Come resistere, tanto più che il giorno seguente non avevo niente da fare? E così, eccomi di nuovo sul treno che dal profondo della pianura mi porta nella metropoli, ma oggi non si dorme.

Leggiucchio distratto, anche dopo essermi messo in fila, ordinato, civile: interisti, popolo superiore, che ha patito le ferali ore di via Massaua-aua-aua solo pochi anni prima. Intorno a me altri ragazzotti giovani: non percepisco ahimè geni tifosotti, e per questo non mi espongo nel criticare questo o quel giocatore, neppure il Misteh.

Oggi è un giorno di festa.

Se ripenso al tempo dell'attesa, mi sembra una bolla insignificante, più o meno come il passaggio di Mateo fuori dalla Volvo: in polo beige -o colore non meglio definito-veloce, letale.

Mi aspetta.

Con me la sua maglietta, presa a gennaio, quando sembrava possibile un suo addio (orrore) ed il pallone dell'anno del Triplete. L'ultimo giocatore a firmarmi gadgets era stato l'orco Lucio, traditore sfortunato.

Quando srotolo la maglietta davanti a lui, subito esclama: bella! Ci siamo capiti. Mi sembra visibilmente più contento che con altri tifosi, ed il fotografo ne approfitta, scattando a ripetizione.

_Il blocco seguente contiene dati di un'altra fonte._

/-! ### Twin ranges (R515) -/

/-- A range lies in the caller's SRAM window; 64 MiB is the most a site's ranges may hold; a length of 0 ends the range. -/
def twinCall (w : Wafer) (v site n off len : Nat) : Nat × List Nat × Wafer :=
  let k := fltBlk site + 0x20 + 0x10 * n
  let old := w.reg k
  let taken := getF old 63 1 == 1 && !within (w.sramWin v) (getF old 0 32) (getF old 32 31)
  let others := sumOf (((List.range 64).filter (fun i => i != n && getF (w.reg (fltBlk site + 0x20 + 0x10 * i)) 63 1 == 1)).map
    (fun i => getF (w.reg (fltBlk site + 0x20 + 0x10 * i)) 32 31))
  if 64 ≤ n then (cBadArg, [], w)
  else if w.siteCode v site ≠ cDone then (w.siteCode v site, [], w)
  else if taken then (cNotOwner, [], w)
  else if len = 0 then (cDone, [], (w.twinSet site n 0).getD w)
  else if !within (w.sramWin v) off len then (cBadArg, [], w)
  else if 0x4000000 < others + len then (cNoRes, [], w)
  else
    match w.twinSet site n (BitVec.ofNat 64 (off + len * 2 ^ 32 + 2 ^ 63)) with
    | some x => (cDone, [], x)
    | none => (cBadArg, [], w)

/-! ### Ports (R527, R533, R536, R539) -/

/-- A port takes a role and a split, and trains again. -/
def pcieRole (w : Wafer) (port role split : Nat) : Nat × List Nat × Wafer :=
  let e := port / 2
  let p := port % 2
  let x := putF (putF (w.reg (pcieBlk e p)) 0 1 role) 4 2 split
  if 32 ≤ port || 2 ≤ role || 4 ≤ split then (cBadArg, [], w)
  else if !w.active (128 + e) then (cUnavail, [], w)
  else if !w.pcieCfgOk e p x then (cBadArg, [], w)
  else (cDone, [], ((w.setReg (pcieBlk e p) x)).restartPcie e p)

/-- Blocks come from a shelf behind a root port into the caller's memory. Without data of `blocks` logical blocks of 512 or
4,096 bytes the shelf has not delivered. -/
def nvmeRead (w : Wafer) (v port blocks dest ref : Nat) (x : BitVec 64) (data : List Byte) : Nat × List Nat × Wafer :=
  let b := pcieBlk (port / 2) (port % 2)
  let st := w.writeStatus (volSrc v) dest data.length
  if 32 ≤ port || blocks = 0 then (cBadArg, [], w)
  else if !w.active (128 + port / 2) then (cUnavail, [], w)
  else if w.pcieCfg (port / 2) (port % 2) F.PRT_PCIE_CFG.ROLE = 0 then (cBadArg, [], w)
  else if w.refCode v ref ≠ cDone then (w.refCode v ref, [], w)
  else if w.get b F.PRT_PCIE_STAT.UP = 0 || !(data.length == 512 * blocks || data.length == 4096 * blocks) then (cUnavail, [], w)
  else if st ≠ stOk then (codeOf st, [], w)
  else (cDone, [], (w.save dest data).refAdd ref x)

/-- Unhal writes a parse rule: `match` is word 0 of Table PRT-6 but for its POLICY (log entry 66). A ring takes rules of one
port only (R539). -/
def ethRule (w : Wafer) (v port k word0 ring off policy : Nat) : Nat × List Nat × Wafer :=
  let site := ring / 2048
  let b := ringBlk site (ring % 2048)
  let old0 := w.reg (ethRuleKey port k 0)
  let old1 := w.reg (ethRuleKey port k 1)
  let elsewhere := (List.range 16).any (fun e => e != port && (List.range 64).any (fun i =>
    getF (w.reg (ethRuleKey e i 0)) 0 1 == 1 && getF (w.reg (ethRuleKey e i 1)) 0 18 == ring))
  if 16 ≤ port || 64 ≤ k || 2 ^ 60 ≤ word0 || 2 ^ 18 ≤ ring || 4096 ≤ off || 2 ≤ policy then (cBadArg, [], w)
  else if !w.active (128 + port) then (cUnavail, [], w)
  else if w.anySite site ≠ cDone then (w.anySite site, [], w)
  else if getF old0 0 1 = 1 && getF old1 18 6 ≠ v then (cNotOwner, [], w)
  else if w.rKind b ≠ 2 || w.ringUnused site (ring % 2048) then (cBadArg, [], w)
  else if w.rVol b ≠ v then (cNotOwner, [], w)
  else if elsewhere then (cBadArg, [], w)
  else
    let w := w.setReg (ethRuleKey port k 1) (BitVec.ofNat 64 (ring + v * 2 ^ 18 + off * 2 ^ 32))
    (cDone, [], w.setReg (ethRuleKey port k 0) (putF (BitVec.ofNat 64 word0) 1 1 policy))

/-- A flow: its number is the lowest that is free. -/
def ethFlow (w : Wafer) (v port sub mac : Nat) (ip : List Byte) (src dst : Nat) : Nat × List Nat × Wafer :=
  if 16 ≤ port || subPorts (w.ethMode port) ≤ sub || 2 ^ 48 ≤ mac || !(ip.length == 4 || ip.length == 16) || 65536 ≤ src ||
      65536 ≤ dst then (cBadArg, [], w)
  else if !w.active (128 + port) then (cUnavail, [], w)
  else
    let n := ((List.range (w.prt.flows.length + 1)).find? (fun i => !w.prt.flows.any (·.id == i))).getD 0
    let f : Flow := { id := n, vol := v, edge := port, sub := sub, mac := mac, ip := ip, src := src, dst := dst }
    (cDone, [n], { w with prt := { w.prt with flows := w.prt.flows ++ [f] } })

/-- One datagram: what is sent is recorded from the destination MAC on, without the fields that only the port knows (its own
addresses, checksums, FCS). -/
def ethSend (w : Wafer) (v flow addr len ref : Nat) (x : BitVec 64) : Nat × List Nat × Wafer :=
  match w.prt.flows.find? (·.id == flow) with
  | none => (cBadArg, [], w)
  | some f =>
    let st := w.readStatus (volSrc v) addr len
    if f.vol ≠ v then (cNotOwner, [], w)
    else if 9216 < len + (if f.ip.length = 4 then 46 else 66) then (cBadArg, [], w)
    else if w.refCode v ref ≠ cDone then (w.refCode v ref, [], w)
    else if st ≠ stOk then (codeOf st, [], w)
    else if !w.subUp f.edge f.sub then (cUnavail, [], w)
    else
      let l := toBE 6 f.mac ++ f.ip ++ toBE 2 f.src ++ toBE 2 f.dst ++ w.load addr len
      (cDone, [], ({ w with prt := { w.prt with sent := w.prt.sent ++ [(f.edge, f.sub, l)] } }).refAdd ref x)

end Wafer

namespace State

/-- A snapshot of Table MOD-2. -/
def modBytes (s : State) : List Byte := (List.range 8).flatMap (fun i => toLE 8 (if i = 2 then s.sup.iin else s.sup.reg (8 * i)).toNat)

/-- A new image is verified, then written to the slot of both flashes (R153). -/
def bootUpdate (s : State) (v slot addr len : Nat) : Nat × List Nat × State :=
  let st := s.waf.readStatus (volSrc v) addr len
  if 2 ≤ slot || len < 512 || 48 * 2 ^ 20 < len then (cBadArg, [], s)
  else if st ≠ stOk then (codeOf st, [], s)
  else
    let img := s.waf.load addr len
    if !s.imageVerifies img then (cBadArg, [], s)
    else (cDone, [], s.onSup (fun p => { p with flash := tabSet (tabSet p.flash slot (some img)) (16 + slot) (some img) }))

/-- The fused minimum rises to a version, and never falls (R155). -/
def commitVersion (s : State) (n : Nat) : Nat × List Nat × State :=
  if 63 < n then (cBadArg, [], s) else (cDone, [], s.onSup (fun p => { p with blown := some (max s.secMin n) }))

end State

/-! ### Meanings -/

/-- UNHAL_FOL_BIND (R24). -/
def execUnhalFolBind (via : Via) (ctr source input : BitVec 64) (windowLog2 stallUs nominal : Option (BitVec 64)) (s : State) :
    Host.Outcome State Fault Refusal :=
  let n (o : Option (BitVec 64)) (d : Nat) : Nat := (o.map (·.toNat)).getD d
  unhalCall via 0x0101 [ctr.toNat, source.toNat, input.toNat, n windowLog2 16, n stallUs 5000, n nominal 0] true s (onWaf fun _ w =>
    let r := w.folBind ctr.toNat source.toNat input.toNat (n windowLog2 16) (stallUs.map (·.toNat)) (n nominal 0)
    (r.1, [], r.2))

/-- UNHAL_FOL_ALARM_ARM (R41): INDEX_STEP is 1 by default for a periodic DOORBELL alarm, else 0. -/
def execUnhalFolAlarmArm (via : Via) (ctr position action target value : BitVec 64) (direction period istep : Option (BitVec 64))
    (pick : Nat) (s : State) : Host.Outcome State Fault Refusal :=
  let n (o : Option (BitVec 64)) (d : Nat) : Nat := (o.map (·.toNat)).getD d
  let st := n istep (if action = 2 && n period 0 ≠ 0 then 1 else 0)
  unhalCall via 0x0102 [ctr.toNat, position.toNat, action.toNat, target.toNat, value.toNat, n direction 0, n period 0, st] false s
    (onWaf fun v w => w.armAlarm v ctr.toNat position.toNat action.toNat target.toNat value.toNat (n direction 0) (n period 0) st pick)

/-- UNHAL_FOL_ALARM_DISARM (R41). -/
def execUnhalFolAlarmDisarm (via : Via) (site : Fin 128) (alarm : Fin 256) (s : State) : Host.Outcome State Fault Refusal :=
  unhalCall via 0x0103 [site.val * 256 + alarm.val] false s (onWaf fun v w => w.disarmAlarm v site alarm)

/-- UNHAL_MOD_STATUS (R68). -/
def execUnhalModStatus (via : Via) (buffer length : BitVec 64) (s : State) : Host.Outcome State Fault Refusal :=
  unhalCall via 0x0201 [buffer.toNat, length.toNat] false s (fun v s =>
    onWaf (fun v w => w.toBuffer v buffer.toNat length.toNat s.modBytes) v s)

Sono emozionato, non tengo il pallone dritto, Mateo con un filo di voce mi fa: se vuoi ci penso io. Non capisco più niente, ma rimetto a posto il pallone e gli dico: no, ma se lo puoi firmare.. Nessun problema, mi dice, e mentre sto per andarmene, mi sento di dirgli: non preoccuparti grande, il gol arriverà presto.

E lui ancora, con quel suo sorriso timido, si lascia andare ad un “va bene capo”.

Chi è forte davvero, come Mateo, non ha bisogno di farlo sapere al mondo. La timidezza può aiutare a tenere lontani tanti scocciatori, in fondo. È così che ci siamo riconosciuti, dal primo momento. Non ci sono dubbi Mateo, l'Inter ti calza a pennello. Mentre mi allontano lo ammetto, mi si sono inumiditi gli occhi. Anche il pianto è una caratteristica unica dell'uomo.

Voglio piangere di gioia per l'Inter, di nuovo, molto presto, insieme a Mateo. E voi?